In the operational phase in the present example, the transformation unit 12 transforms the virtual image K0 into the virtual-to-real transformed image KT0 by inputting the virtual image K0 to the reverse transformation model M1R. In addition, the generation unit 13 generates the second depth image D2 by inputting the virtual-to-real transformed image KT0 to the depth image generation model M2B or M2C. The estimation unit 14 estimates the viewpoint difference ΔL by inputting the second depth image D2, the real image T0, and the virtual-to-real transformed image KT0 to the viewpoint difference estimation model M3.

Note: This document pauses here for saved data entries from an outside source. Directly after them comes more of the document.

-- ==== Sys2Proof/Laws/State.lean ====
section
/-! SUPPORT. What each update of the state or of a group leaves in every field that it does not name: one lemma a
field, true by definition, so that no proof unfolds a record update. -/

namespace Sys2Proof.Machine

@[simp] theorem State.setGroup_agenda (s : State) (g : Group) : (s.setGroup g).agenda = s.agenda := rfl
@[simp] theorem State.setGroup_cur (s : State) (g : Group) : (s.setGroup g).cur = s.cur := rfl
@[simp] theorem State.setGroup_free (s : State) (g : Group) : (s.setGroup g).free = s.free := rfl
@[simp] theorem State.setGroup_nextOp (s : State) (g : Group) : (s.setGroup g).nextOp = s.nextOp := rfl
@[simp] theorem State.setGroup_power (s : State) (g : Group) : (s.setGroup g).power = s.power := rfl
@[simp] theorem State.setGroup_clock (s : State) (g : Group) : (s.setGroup g).clock = s.clock := rfl
@[simp] theorem State.setGroup_mem (s : State) (g : Group) : (s.setGroup g).mem = s.mem := rfl
@[simp] theorem State.setGroup_poison (s : State) (g : Group) : (s.setGroup g).poison = s.poison := rfl
@[simp] theorem State.setGroup_l1 (s : State) (g : Group) : (s.setGroup g).l1 = s.l1 := rfl
@[simp] theorem State.setGroup_sectors (s : State) (g : Group) : (s.setGroup g).sectors = s.sectors := rfl
@[simp] theorem State.setGroup_tlb (s : State) (g : Group) : (s.setGroup g).tlb = s.tlb := rfl
@[simp] theorem State.setGroup_troot (s : State) (g : Group) : (s.setGroup g).troot = s.troot := rfl
@[simp] theorem State.setGroup_partNum (s : State) (g : Group) : (s.setGroup g).partNum = s.partNum := rfl
@[simp] theorem State.setGroup_pods (s : State) (g : Group) : (s.setGroup g).pods = s.pods := rfl
@[simp] theorem State.setGroup_launches (s : State) (g : Group) : (s.setGroup g).launches = s.launches := rfl
@[simp] theorem State.setGroup_ops (s : State) (g : Group) : (s.setGroup g).ops = s.ops := rfl
@[simp] theorem State.setGroup_nextAge (s : State) (g : Group) : (s.setGroup g).nextAge = s.nextAge := rfl
@[simp] theorem State.setGroup_podsOut (s : State) (g : Group) : (s.setGroup g).podsOut = s.podsOut := rfl
@[simp] theorem State.setGroup_coresOut (s : State) (g : Group) : (s.setGroup g).coresOut = s.coresOut := rfl
@[simp] theorem State.setGroup_toRetire (s : State) (g : Group) : (s.setGroup g).toRetire = s.toRetire := rfl
@[simp] theorem State.setGroup_lasting (s : State) (g : Group) : (s.setGroup g).lasting = s.lasting := rfl
@[simp] theorem State.setGroup_spares (s : State) (g : Group) : (s.setGroup g).spares = s.spares := rfl
@[simp] theorem State.setGroup_coreIssue (s : State) (g : Group) : (s.setGroup g).coreIssue = s.coreIssue := rfl
@[simp] theorem State.setGroup_podMap (s : State) (g : Group) : (s.setGroup g).podMap = s.podMap := rfl
@[simp] theorem State.setGroup_qps (s : State) (g : Group) : (s.setGroup g).qps = s.qps := rfl
@[simp] theorem State.setGroup_regions (s : State) (g : Group) : (s.setGroup g).regions = s.regions := rfl
@[simp] theorem State.setGroup_nextRegion (s : State) (g : Group) : (s.setGroup g).nextRegion = s.nextRegion := rfl
@[simp] theorem State.setGroup_seq (s : State) (g : Group) : (s.setGroup g).seq = s.seq := rfl
@[simp] theorem State.setGroup_held (s : State) (g : Group) : (s.setGroup g).held = s.held := rfl
@[simp] theorem State.setGroup_sent (s : State) (g : Group) : (s.setGroup g).sent = s.sent := rfl
@[simp] theorem State.setGroup_mgmt (s : State) (g : Group) : (s.setGroup g).mgmt = s.mgmt := rfl
@[simp] theorem State.setGroup_journal (s : State) (g : Group) : (s.setGroup g).journal = s.journal := rfl
@[simp] theorem State.setGroup_ptp (s : State) (g : Group) : (s.setGroup g).ptp = s.ptp := rfl
@[simp] theorem State.setGroup_hbm (s : State) (g : Group) : (s.setGroup g).hbm = s.hbm := rfl
@[simp] theorem State.setGroup_stations (s : State) (g : Group) : (s.setGroup g).stations = s.stations := rfl
@[simp] theorem State.setGroup_toPeers (s : State) (g : Group) : (s.setGroup g).toPeers = s.toPeers := rfl
@[simp] theorem State.setGroup_owed (s : State) (g : Group) : (s.setGroup g).owed = s.owed := rfl
@[simp] theorem State.setGroup_throttled (s : State) (g : Group) : (s.setGroup g).throttled = s.throttled := rfl
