theorem resultsLand_holds : Claims.ResultsLand := by
  intro s gid n g p hg ev k hk hp hf
  have id : g.id = gid := State.group?_id hg
  have pn : p.n = n := by
    have := List.find?_some hf
    simp only [Bool.and_eq_true, beq_iff_eq] at this
    exact this.1
  have run : exec (ev k) s = .next (s.respond gid n [k]) := by
    rcases hk with rfl | rfl | rfl <;> rfl
  rw [run, State.respond_eq hg hf]
  refine ⟨fun h => by rw [if_pos h], fun h => ⟨_, g.receive p, by rw [if_neg (ne_true_of_eq_false h)], ?_, ?_, ?_, ?_,
      ?_⟩⟩
  · refine ⟨fun m hm => State.group?_setGroup_other _ _ _ ?_, rfl⟩
    rw [Group.receive_id, id]
    exact hm
  · have := State.group?_setGroup_self s g (g.receive p) (by rw [Group.receive_id, id]; exact hg)
    rwa [Group.receive_id, id] at this
  · intro q hq
    rw [Group.receive_pend] at hq
    have := (List.mem_filter.1 hq).2
    rw [pn] at this
    exact bne_iff_ne.1 this
  · intro h
    obtain ⟨v, fl, sr, de, -⟩ := Group.receive_of_value (g := g) h
    exact ⟨v, fl, sr, de⟩
  · intro f h
    rw [Group.receive_of_failure h]
    refine ⟨rfl, rfl, _, _, _, rfl, rfl, rfl, rfl, ?_, ?_, ?_, Group.defer_pairwise _ _⟩
    · exact fun e m => ⟨(List.mem_filter.1 m).1, of_decide_eq_true (List.mem_filter.1 m).2⟩
    · exact fun e m => ⟨(List.mem_filter.1 m).1, of_decide_eq_true (List.mem_filter.1 m).2⟩
    · intro e m
      by_cases c : e.n < p.n
      · exact .inl (List.mem_filter.2 ⟨m, decide_eq_true c⟩)
      · exact .inr (List.mem_filter.2 ⟨m, decide_eq_true (Nat.le_of_not_lt c)⟩)

/-! ### Acknowledgements (R279, R296) -/

theorem Group.loseStore_lost (g : Group) (a : Ack) : (g.loseStore a).lost ≠ [] := by
  simp only [Group.loseStore]
  split
  · next h =>
    intro c
    rw [List.map_eq_nil_iff.1 c] at h
    simp at h
  · simp

theorem State.journalPeer_journal (s : State) (g : Group) (pa : Nat) :
    let x : Noted := ⟨5, 0, 7, 0, BitVec.ofNat 64 pa⟩
    (s.journal.full = true → ((s.setGroup g).journalPeer pa).journal =
      { s.journal with waiting := s.journal.waiting ++ [x] }) ∧
    (s.journal.full = false → ((s.setGroup g).journalPeer pa).journal = (s.journalEntry x 1).journal) := by
  intro x
  refine ⟨fun h => ?_, fun h => ?_⟩
  · simp [State.journalPeer, State.journalAdd, Noted.folds, h, x]
  · simp [State.journalPeer, State.journalAdd, Noted.folds, h, State.journalEntry_setGroup, x]

theorem writeAcknowledged_holds : Claims.WriteAcknowledged := by
  intro s gid n ok g a hg hf
  have id : g.id = gid := State.group?_id hg
  have an : a.n = n := by simpa using List.find?_some hf
  have run : exec (.writeAcknowledgement gid n ok) s = .next (s.acknowledge gid n ok) := rfl
  have here (y : Group) (hy : y.id = gid) : (s.setGroup y).group? gid = some y := by
    have := State.group?_setGroup_self s g y (by rw [hy]; exact hg)
    rwa [hy] at this
  have gone : ∀ x ∈ g.acks.filter (fun x => x.n != n), x.n ≠ n := fun x hx => bne_iff_ne.1 (List.mem_filter.1 hx).2
  have fewer : (g.acks.filter fun x => x.n != n).length < g.acks.length :=
    List.length_filter_lt_length_iff_exists.2 ⟨a, List.mem_of_find?_eq_some hf, by simp [an]⟩
  rw [run]
  cases hp : a.peer with
  | none =>
    refine ⟨fun _ h => by simp only [State.acknowledge, hg, hf, hp, h, if_true], fun h => ?_⟩
    refine ⟨s.setGroup { g with acks := g.acks.filter fun x => x.n != n }, _, ?_, here _ id, gone, fewer, rfl, rfl, rfl,
      fun _ => ⟨rfl, rfl⟩, fun pa e => by cases e⟩
    simp only [State.acknowledge, hg, hf, hp, h rfl, Bool.false_eq_true, if_false]
  | some pa =>
    refine ⟨fun h => (nomatch h), fun _ => ?_⟩
    cases hok : ok && s.linked with
    | true =>
      refine ⟨s.setGroup { g with acks := g.acks.filter fun x => x.n != n }, _, ?_, here _ id, gone, fewer, rfl, rfl,
          rfl,
        fun _ => ⟨rfl, rfl⟩, fun pa _ e => by cases e⟩
      simp only [State.acknowledge, hg, hf, hp, hok, if_true]
    | false =>
      obtain ⟨j, x, y, z, e⟩ := (s.setGroup (g.loseStore a)).journalAdd_only 5 0 7 0 (BitVec.ofNat 64 pa)
      refine ⟨(s.setGroup (g.loseStore a)).journalPeer pa, g.loseStore a, ?_, ?_, ?_, ?_, ?_, rfl, rfl, ?_, ?_⟩
      · simp only [State.acknowledge, hg, hf, hp, hok, Bool.false_eq_true, if_false]
      · rw [State.journalPeer, e]
        exact here (g.loseStore a) id
      · simpa only [Group.loseStore, an] using gone
      · simpa only [Group.loseStore, an] using fewer
      · rw [State.journalPeer, e]
        rfl
      · rintro (h | h) <;> cases h
      · intro pa' same _
        cases same
        exact ⟨g.loseStore_lost a, State.journalPeer_journal s _ pa⟩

As described above with reference to Examples, the viewpoint difference estimation model M3 according to the present embodiment may be a model that has been trained through supervised learning using training data including a combination of at least one of the real image for training, which is captured by the endoscope inserted into the tubular structure of the subject and which represents the interior wall of the tubular structure, or the depth image for training, which represents the distance for each pixel from the viewpoint of the real image for training to the interior wall of the tubular structure, at least one of the virtual image for training, which is generated based on the three-dimensional image V0 of the subject and which represents, in a pseudo manner, the interior wall of the tubular structure as viewed from the virtual viewpoint P3 predetermined in the three-dimensional image, or the virtual depth image for training, which represents the distance for each pixel from the virtual viewpoint P3 to the interior wall of the tubular structure, and the viewpoint difference ΔL0 between the viewpoint of the real image for training and the virtual viewpoint P3. The virtual viewpoint P3 is an example of a third viewpoint according to the present disclosure.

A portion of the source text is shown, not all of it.